The Vostok Project
Court records the Romanian Center for Investigative Journalism has obtained provide a window on how wealthy businessmen came to work together with politicians in privatizing the aluminum company ALRO Slatina, an industrial giant and big energy trader in Romania.
Energy trading in southeast Europe is frequently a murky business conducted on the edge of the law, where ownership of trading companies is hidden behind paper companies set up in exotic Mediterranean and Caribbean islands.
"The ( British Virgin Island ) companies were used in order to disguise the identity of the ultimate purchaser of the shares in advance of the privatization bid," states a judgment in a case involving the principals of ALRO.
CRJI's look at the ALRO case was part of a regional effort to shine a light on the most important players in the Balkan electricity market. ALRO Slatina, the major manufacturer of aluminum in central and eastern Europe, is also one of the biggest consumers of electricity in the Balkans and a licensed energy trader.
It is poised to become an even more important player as it participates in bidding for the development of the Romanian Cernavoda nuclear plant.
A disagreement
Alexander Krasner and Vitali Machitski were both Russian-born success stories. Both were smart businessmen with a flair for dramatic deals, but their ultimate disagreement led to an airing of the ALRO story in a British courtroom.
Machitski holds an Israeli passport and made a fortune in the early 1990s - a time when many of Russia 's companies were privatized. A former civil servant, he worked in timber, oil, gas and natural resources before going into business himself in 1989. He managed to acquire large oil and gas resources and then got rich selling these to the oil giant Yukos.
Krasner studied metallurgy in Russia before getting an advanced business degree at the University of Wisconsin . He became a trader with Salomon Brothers and then with Marc Rich Investments.

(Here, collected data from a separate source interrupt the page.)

-- ==== Sys2Proof/Machine/Clock.lean ====
section
/-! DEFINITION. The millisecond (R203) and the current-pickup lines (R84, R112). -/

namespace Sys2Proof.Machine

/-! ### MILLISECOND_TICK (R203, log 1) -/

def Channel.tick (c : Channel) : Channel := { c with window := c.window.tick, stormWindow := c.stormWindow.tick }

def ZoneRec.tick (r : ZoneRec) : ZoneRec := { r with filter := r.filter.tick, confirm := r.confirm.tick }

def Entry.tick (e : Entry) : Entry :=
  { e with
    minPulse := e.minPulse.tick, breakerFail := e.breakerFail.tick, coil := e.coil.tick, pulse := e.pulse.tick }

def TripRec.tick (r : TripRec) : TripRec := { r with entries := r.entries.map Entry.tick }

def PortRec.tick (r : PortRec) : PortRec :=
  { r with silentTimer := r.silentTimer.tick, heartbeat := r.heartbeat.tick, selectTimer := r.selectTimer.tick }

/-- A millisecond passes: the time counter is raised by one, wrapping (R203), and every running timer counted in
milliseconds has one millisecond less to run (log 1). The window of a test is counted in samples (R36). -/
def State.tick (s : State) : State :=
  { s with
    alr.time := s.alr.time + 1
    lcu := modAll s.lcu Channel.tick
    fsu.slotTimer := s.fsu.slotTimer.tick
    zev.zones := modAll s.zev.zones ZoneRec.tick
    zev.drill.window := s.zev.drill.window.tick
    trm.records := s.trm.records.map TripRec.tick
    lnk := modAll s.lnk PortRec.tick }

/-- MILLISECOND_TICK (R203). -/
def execMillisecondTick (s : State) : Host.Outcome State Fault Refusal := .next s.tick

/-! ### CP_LINE_CHANGE (R84, R112) -/

/-- The level of a CP line. -/
def State.setCp (s : State) (k : Incomer) (active : Bool) : State := { s with cp := s.cp.set k active }

/-- A change of CP_k: a line that goes inactive is open evidence for TI_k (R112), and every zone in WAITING asks for
its confirming set (R84). A level that the line already has is no change. -/
def State.cpChange (s : State) (k : Incomer) (active : Bool) : State :=
  if s.cp[k] = active then s
  else
    let t := s.setCp k active
    (if active then t else t.openEvidence (.ti k)).askConfirmation

/-- CP_LINE_CHANGE (R84, R112). -/
def execCpLineChange (k : Incomer) (active : Bool) (s : State) : Host.Outcome State Fault Refusal :=
  .next (s.cpChange k active)

end Sys2Proof.Machine
end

Two decades ago, Rich was involved in illegal weapons trafficking and sentenced to jail in the United States . He was also wanted on charges of tax evasion and fraud. In one of the most debated actions of his presidency, Bill Clinton pardoned Rich.
Krasner s upervised a number of divisions, including the non-ferrous and precious metals division. However, by the end of the 90s, he was fired and sued by Marc Rich Investments, which claimed Krasner cost the company millions of dollars in a deal he masterminded.
Initially, Machitski and Krasner worked together to take over the ALRO, and they succeeded. But their relationship soured. Machitski fired Krasner and Krasner sued. This was the fight that ended up in the Queen's Bench Division, a London commercial court.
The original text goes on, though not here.